I had this idea awhile back for a short story about a shadow who loved their person. So I wrote it down, and left it for a few months. Last week I discovered it again, and thought, hey, since I like film now I'll write a monologue and do an accompanying video. This is the part I have written down, and I'm still trying to assemble all my blurry shots of treetops and moving water into a cohesive three minutes of film. This is the song that's going to go with it- I think it sort of sets the mood.




*To clarify* This is from the point of view of a shadow, reflecting and then coming back to the present where she is in the coffin with her dead person. (It's strangely creepy and romantic for me). Hopefully it'll be clearer with the video. Anyways, this is my first time writing a monologue or even anything remotely script-ish, so I have a long way to go!

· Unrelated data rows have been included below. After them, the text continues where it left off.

-- ==== Sys2Proof/Machine/Update.lean ====
section
/-! DEFINITION. The Update Engine (R312 to R348): rule slots, the layer table, the two passes, the matrix stage, and the
commands of its ring. -/

namespace Sys2Proof.Machine

/-! ### Host data that a command names (R452) -/

/-- The byte of host memory at an address; an address not listed reads as zero. -/
def HostView.byte (v : HostView) (a : Nat) : Byte := Tbl.get 0 v.cells a

/-- `n` bytes of host memory. -/
def HostView.bytes (v : HostView) (a n : Nat) : List Byte := (List.range n).map fun i => HostView.byte v (a + i)

/-- The 64-byte lines of a range. -/
def hostLines (a n : Nat) : List Nat := (List.range ((a + n + 63) / 64 - a / 64)).map (· + a / 64)

/-- What a read of host memory ends in. -/
inductive HostRead where
  | ok (l : List Byte)
  | ep
  | fail (addr : Nat)
deriving DecidableEq, Repr

/-- Read a record: a failed line ends it, and EP rejects it (R452). -/
def HostView.read (v : HostView) (a n : Nat) : HostRead :=
  match (hostLines a n).find? fun l => decide (l ∈ v.fail) with
  | some l => .fail (max a (64 * l))
  | none => if (hostLines a n).any fun l => decide (l ∈ v.ep) then .ep else .ok (HostView.bytes v a n)

/-- How a copy from host memory to a context's memory ends. -/
inductive HostCopy where
  | done (ep : Bool)
  | fail (addr : Nat)
  | stop (why : Stop)
deriving DecidableEq, Repr

/-- Copy `n` bytes line by line, `k` lines left; a line with EP is written poisoned (R447, R452). -/
def State.hostCopy (s : State) (c : Nat) (v : HostView) (src va n : Nat) (ep : Bool) : Nat → State × HostCopy
  | 0 => (s, .done ep)
  | k + 1 =>
    if n = 0 then (s, .done ep)
    else
      let len := min n 64
      if src / 64 ∈ v.fail then (s, .fail src)
      else
        let bad := decide (src / 64 ∈ v.ep)
        match s.vwrite c va (HostView.bytes v src len) bad with
        | (s1, some e) => (s1, .stop e)
        | (s1, none) => s1.hostCopy c v (src + len) (va + len) (n - len) (ep || bad) k

/-- Copy a range from host memory. -/
def State.fromHost (s : State) (c : Nat) (v : HostView) (src va n : Nat) : State × HostCopy :=
  s.hostCopy c v src va n false (n / 64 + 1)

/-- HOST_READ_FAILED of data that a command names: status 2, and the ring goes on (R452). -/
def State.readFailed (s : State) (ring : Nat) (index : BitVec 16) (c addr : Nat) : State :=
  (s.event 0x010E kHost c 0 (ringIndex ring index) addr).complete ring index 2 0 0 0

/-! ### Rule slots (R312 to R314) -/

/-- Coefficient `i` of a slot. -/
def Job.rule (j : Job) (slot i : Nat) : Word := j.rules.get 0 (16 * slot + i)

def isZero32 (w : Word) : Bool := w.extractLsb' 0 31 == 0
def below (a b : Word) : Bool := (of32 a).lt (of32 b)
def one32 : Word := 0x3F800000

/-- Whether a coefficient has an allowed value (R313). -/
def ruleOk (c : List Word) (i : Nat) : Bool :=
  let x := c.getD i 0
  !nonfinite32 x &&
    (match i with
     | 5 => !below x 0 && (!below (c.getD 6 0) 0 || !isZero32 x)
     | 6 => isZero32 x || x == 0xBE800000 || x == 0xBF000000 || x == 0xBF800000
     | 8 => !below x 0 && below x one32
     | 9 => !below x 0 && below x one32
     | 10 => !below x 0
     | 11 => !below x 0
     | _ => true)

/-- The fields that a job command must have right: the header's, and a job in its context (R442). -/
def State.jobCommand (s : State) (ring : Nat) (raw : BitVec 512) (body : Nat) : Option Nat :=
  match headerFault (s.ring ring) raw body with
  | some b => some b
  | none => if (s.job (headerCtx raw)).present then none else some 62

/-- RULE_LOAD (R312 to R314): the coefficients go to the pending copy of the slot. -/
def execRuleLoad (ring : Fin 64) (view : HostView) (s : State) : Out :=
  match s.hostEntryOf ring.val 0x20 (fun _ => true) with
  | none => .next s
  | some e =>
    let c := headerCtx e.raw
    let addr := bodyAt e.raw 0 8
    let slot := bodyAt e.raw 8 1
    let bad : Option Nat := match s.jobCommand ring.val e.raw 9 with
      | some b => some b
      | none => if addr % 64 ≠ 0 then some 0 else if 32 ≤ slot then some 8 else none
    match bad with
    | some b => .next (s.reject ring.val e.index c b)
    | none =>
      match HostView.read view addr 64 with
      | .ep => .next (s.reject ring.val e.index c 0xFFFFFFFF)
      | .fail a => .next (s.readFailed ring.val e.index c a)
      | .ok l =>
        let cs := (List.range 16).map fun i => BitVec.ofNat 32 (numAt l (4 * i) 4)
        match (List.range 16).find? fun i => !ruleOk cs i with
        | some i =>
          .next ((s.event 0x0009 kUpdate c 0 (ringIndex ring.val e.index) i).complete ring.val e.index 2 0 0 0)
        | none =>
          let j := s.job c
          let p : Tbl Word := (cs.zipIdx).foldl (fun t x => t.set (16 * slot + x.2) x.1) j.pendingRules
          .next ((s.setJob c { j with pendingRules := p }).complete ring.val e.index 0 0 0 0)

We were going to be together, 

always.

From the time the sun rose in the East to when it set in the West, I would be with you, 
every day, 
every hour, 
every step. 
When night came and you sat in the soft light of the moon, I hid beneath your eyelashes, in the well under your bottom lip, I tucked myself into all the folds of your clothes. I wanted so badly to touch you, to hold you, to stretch myself until I covered every inch of you. But we lived our lives on different planes, and each day the sun tore me from you.
So I followed, and watched you smile with others, laugh with others. I laughed, too, 

but you couldn’t hear me.


As you grew, I grew. Still, the distance between us remained the same. I almost couldn’t bear it when you met her. Her with the soft hands that could touch your cheek, the head she could lay on your chest. Her with the eyes that shone when the light was just so, her with the hair that turned copper in the dying sun. I cried at first. 

You couldn’t hear me.

But, 
sometimes you would turn back. 
Look at me,
the way I looked at you.
I was the proof that you existed,
and you were my reason. 
Wasn’t that enough? 
I told myself you loved me, like I loved you. Was that true?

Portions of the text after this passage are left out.